● **Required action**
All of the records should be restated word for word.

● **Saved entries**
[Start of section]

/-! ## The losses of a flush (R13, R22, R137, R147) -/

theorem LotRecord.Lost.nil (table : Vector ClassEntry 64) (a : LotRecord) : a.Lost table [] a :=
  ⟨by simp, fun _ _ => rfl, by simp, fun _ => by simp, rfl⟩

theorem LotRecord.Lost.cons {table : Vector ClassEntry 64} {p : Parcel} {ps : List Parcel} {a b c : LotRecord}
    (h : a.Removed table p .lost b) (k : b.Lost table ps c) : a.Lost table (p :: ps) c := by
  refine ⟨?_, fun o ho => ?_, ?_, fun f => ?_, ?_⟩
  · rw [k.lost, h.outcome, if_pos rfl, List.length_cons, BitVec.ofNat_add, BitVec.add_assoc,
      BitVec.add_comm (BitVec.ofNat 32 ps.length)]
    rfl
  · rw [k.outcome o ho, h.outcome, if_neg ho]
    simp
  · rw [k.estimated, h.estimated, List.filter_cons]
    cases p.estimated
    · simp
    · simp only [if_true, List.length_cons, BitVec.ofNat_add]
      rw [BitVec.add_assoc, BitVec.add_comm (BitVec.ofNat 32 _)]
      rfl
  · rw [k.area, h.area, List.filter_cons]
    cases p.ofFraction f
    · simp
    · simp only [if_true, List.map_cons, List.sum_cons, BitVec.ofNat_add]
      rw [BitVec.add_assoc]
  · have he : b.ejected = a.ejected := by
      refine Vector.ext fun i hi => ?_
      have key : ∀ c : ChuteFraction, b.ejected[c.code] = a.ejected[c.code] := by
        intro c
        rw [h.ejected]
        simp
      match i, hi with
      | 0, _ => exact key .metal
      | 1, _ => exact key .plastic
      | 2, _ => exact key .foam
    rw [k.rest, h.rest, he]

[End of section]

● **Written response**
/-! ## The losses of a flush (R13, R22, R137, R147) -/

theorem LotRecord.Lost.nil (table : Vector ClassEntry 64) (a : LotRecord) : a.Lost table [] a :=
  ⟨by simp, fun _ _ => rfl, by simp, fun _ => by simp, rfl⟩

theorem LotRecord.Lost.cons {table : Vector ClassEntry 64} {p : Parcel} {ps : List Parcel} {a b c : LotRecord}
    (h : a.Removed table p .lost b) (k : b.Lost table ps c) : a.Lost table (p :: ps) c := by
  refine ⟨?_, fun o ho => ?_, ?_, fun f => ?_, ?_⟩
  · rw [k.lost, h.outcome, if_pos rfl, List.length_cons, BitVec.ofNat_add, BitVec.add_assoc,
      BitVec.add_comm (BitVec.ofNat 32 ps.length)]
    rfl
  · rw [k.outcome o ho, h.outcome, if_neg ho]
    simp
  · rw [k.estimated, h.estimated, List.filter_cons]
    cases p.estimated
    · simp
    · simp only [if_true, List.length_cons, BitVec.ofNat_add]
      rw [BitVec.add_assoc, BitVec.add_comm (BitVec.ofNat 32 _)]
      rfl
  · rw [k.area, h.area, List.filter_cons]
    cases p.ofFraction f
    · simp
    · simp only [if_true, List.map_cons, List.sum_cons, BitVec.ofNat_add]
      rw [BitVec.add_assoc]
  · have he : b.ejected = a.ejected := by
      refine Vector.ext fun i hi => ?_
      have key : ∀ c : ChuteFraction, b.ejected[c.code] = a.ejected[c.code] := by
        intro c
        rw [h.ejected]
        simp
      match i, hi with
      | 0, _ => exact key .metal
      | 1, _ => exact key .plastic
      | 2, _ => exact key .foam
    rw [k.rest, h.rest, he]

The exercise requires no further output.